In the dark of the night when you are the only person around to talk to, it’s not so hard to admit the risks associated with your high body weight. Wherever you look, the medical evidence of a link between excessive weight and high blood pressure, diabetes and heart disease is reported as a fact. Unlike climate change where there are doubts about the science, you put your health at risk if you allow those additional pounds to stay on your body. Except what is easy to say is difficult to act in in the cold, hard light of day. Let’s face it, if losing weight was easy, most people would do it. The fact that the majority put a brave face on things and continue life as best they can is an indication of just how difficult it is to diet.

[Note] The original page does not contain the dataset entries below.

-- ==== Sys2Proof/Tests/Slice0.lean ====
section
/-! SUPPORT. Tests: a state that meets the conditions of each instruction and event, as the statements say them; words of the spec
decoded; ill-formed instructions; a few of the spec's own results. -/

set_option maxRecDepth 1000000

namespace Sys2Proof.Tests
open Sys2Proof Sys2Proof.Machine

/-! ### Small states -/

/-- A page at 0x10000 that grants everything. -/
def page : TlbEntry :=
  { asid := 0, va := 0x10000, len := 0x10000, pa := 0x10000, r := true, w := true, x := true, cw := false, nl := false, dirty := true }

/-- A thread with registers. -/
def thread (regs : SMap Word) : Thread := { placeThread with regs := regs }

/-- A launch with a handler. -/
def launch : Launch := { placeLaunch with rcd := { placeLaunch.rcd with trap := 0x18000 } }

/-- A block of one thread on core 0, whose instruction is being executed. -/
def withBlock (b : Block) : State :=
  { State.reset.placeReady with
    launches := [(1, launch)]
    cores := [(0, { blocks := [(0, b)], tlb := [page] })]
    issue := ⟨0, 0, 0, 0x10000, [⟨false, 0⟩]⟩ }

def withThread (t : Thread) : State := withBlock { placeBlock with threads := [(0, t)] }
def withRegs (regs : SMap Word) : State := withThread (thread regs)

/-- Whether an answer is there. -/
def fine {ε α : Type} : Except ε α → Bool
  | .ok _ => true
  | .error _ => false

theorem of_fine {ε α : Type} {x : Except ε α} (h : fine x = true) : ∃ a, x = .ok a := by
  cases x with
  | ok a => exact ⟨a, rfl⟩
  | error _ => cases h

/-- An instruction of a table meets the conditions of its completion in a state. -/
def Meets (tab : Instr → Option SoloForm) (i : Instr) (s : State) : Prop :=
  ∃ f l t, tab i = some f ∧ s.Solo l t f.roles ∧ f.ok s l t

/-- A thread 0 whose path it is alone, with nothing on its way to it and its operand checks passing. -/
theorem solo {tab : Instr → Option SoloForm} {i : Instr} {s : State} {f : SoloForm} {t : Thread} (hf : tab i = some f)
    (ht : s.lane? ⟨false, 0⟩ = some t)
    (hs : s.loads = [] ∧ s.atomics = [] ∧ s.issue.lanes = [⟨false, 0⟩] ∧ t.atAnchor = false ∧ check t f.roles = none)
    (hok : f.ok s ⟨false, 0⟩ t) : Meets tab i s :=
  ⟨f, _, t, hf, ⟨⟨hs.1, hs.2.1⟩, ⟨hs.2.2.1, ht⟩, rfl, hs.2.2.2.1, hs.2.2.2.2⟩, hok⟩

/-- An aligned address in the page, in registers 2 and 3. -/
def at2 : State := withRegs [(2, 0x10400), (4, 7)]

def withOf (f : Thread → Thread) : State := withThread (f (thread [(2, 0x10400)]))
def withCv (k : Nat) (c : CvReg) : State := withBlock { placeBlock with threads := [(0, thread [(2, 1)])], cvs := [(k, c)] }

theorem test_movs : Meets sequencerForm (.movs 0x060 5) (withRegs []) := solo rfl rfl (by decide) (by decide)
theorem test_sets : Meets sequencerForm (.sets 0x0A0 2) (withRegs [(2, 1)]) := solo rfl rfl (by decide) (by decide)
theorem test_call : Meets sequencerForm (.call 4 0) (withRegs []) := solo rfl rfl (by decide) (.inl (by decide))
theorem test_calli : Meets sequencerForm (.calli 0 2) at2 := solo rfl rfl (by decide) ⟨by decide, .inl (by decide)⟩
theorem test_calli_spills : Meets sequencerForm (.calli 0 2) (withOf fun t => { t with rsd := 4, sp := 0x10808 }) :=
  solo rfl rfl (by decide) ⟨by decide, .inr ⟨by decide, by decide, by decide, of_fine (by decide)⟩⟩
theorem test_jmpi : Meets sequencerForm (.jmpi 0 2) at2 := solo rfl rfl (by decide) (by decide)
theorem test_ret : Meets sequencerForm (.ret 0) (withOf fun t => { t with rsd := 1, ret := [0x10004] }) :=
  solo rfl rfl (by decide) ⟨by decide, .inl (by decide)⟩
theorem test_trap : Meets sequencerForm (.trap 3) (withRegs []) := solo rfl rfl (by decide) (by decide)
theorem test_trapret : Meets sequencerForm .trapret (withOf fun t => { t with handler := true }) := solo rfl rfl (by decide) rfl
theorem test_exit : Meets sequencerForm .exit (withRegs []) := solo rfl rfl (by decide) trivial
theorem test_yield : Meets sequencerForm .yield (withRegs []) := solo rfl rfl (by decide) trivial
theorem test_bar : Meets sequencerForm .bar (withRegs []) := solo rfl rfl (by decide) trivial
theorem test_regroup : Meets sequencerForm .regroup (withRegs []) := solo rfl rfl (by decide) trivial
theorem test_cvarm : Meets sequencerForm (.cvarm 1 2) (withCv 1 {}) := solo rfl rfl (by decide) (by decide)
theorem test_cvsign : Meets sequencerForm (.cvsign 1) (withCv 1 { e := 1 }) := solo rfl rfl (by decide) ⟨by decide, rfl⟩
theorem test_cvsync : Meets sequencerForm (.cvsync 1) (withCv 1 { e := 2 }) := solo rfl rfl (by decide) ⟨by decide, rfl⟩
theorem test_cvwait : Meets sequencerForm (.cvwait 1) (withOf fun t => { t with sphValid := 2 }) :=
  solo rfl rfl (by decide) ⟨by decide, by decide⟩
theorem test_oswait : Meets sequencerForm (.oswait 0) (withRegs []) := solo rfl rfl (by decide) trivial
theorem test_tmark : Meets sequencerForm (.tmark 7 2) at2 := solo rfl rfl (by decide) trivial
theorem test_tflush : Meets sequencerForm (.tflush 3) (withRegs []) := solo rfl rfl (by decide) (by decide)
theorem test_tcsnap : Meets sequencerForm (.tcsnap 3 2) at2 :=
  solo rfl rfl (by decide) ⟨by decide, by decide, by decide⟩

Why is eating less so difficult? It all comes from childhood. From the beginning, we see adults packing away large quantities of food. The portions put in front of us are big, so we adjust to eating more. By the time we grow into adults, we are conditioned to eat more and habits are hard to break. That’s what may make gastric surgery look an attractive option. You go into hospital. A band or staples are inserted to physically limit the amount you can pack into your stomach. No matter what your eyes may tell you, you will be full after just a few regular mouthfuls. Nature then takes over and your body will now burn the stored fat as energy. After six months, you can be back to a thin body shape. But life is not easy. While you are adjusting to eating less food, you will feel some discomfort. It is not hunger as such because your stomach will tell your brain it is full. Your body will nevertheless register the weight loss. This tricks some people into forcing more food into their stomachs. They feel they should eat more even though the messages from the stomach deny it. Because of these psychological risks, surgeons prefer only to operate on people who already have symptoms of disease arising from their high BMI. They must have made real attempts to lose weight the conventional way and convince the surgeons they are motivated to eat responsibly after surgery. If the operation is approved, it costs about $17,000 for keyhole surgery and $26,000 for the full operation. Given the savings on the treatment of the obesity-related diseases, you will recover these costs in between two and four years. Many health insurance companies will pay for these operations.
Surgery is always risky and many prefer to avoid it if possible. This leaves dieting, an exercise program and meridia as the only choice. Eating smaller portions of healthy food starts off the process. Exercise burns off more pounds. Meridia keeps your appetite under control and maintains your motivation while the pounds come off. Note the key word, “motivation”. It all comes down to you to keep to the healthy path. If your will is not strong enough, you will lapse into the old habit pattern of eating too much of all the wrong foods. If that happens to you, it may suggest surgery is not for you. Overeating with a stapled stomach damages your body.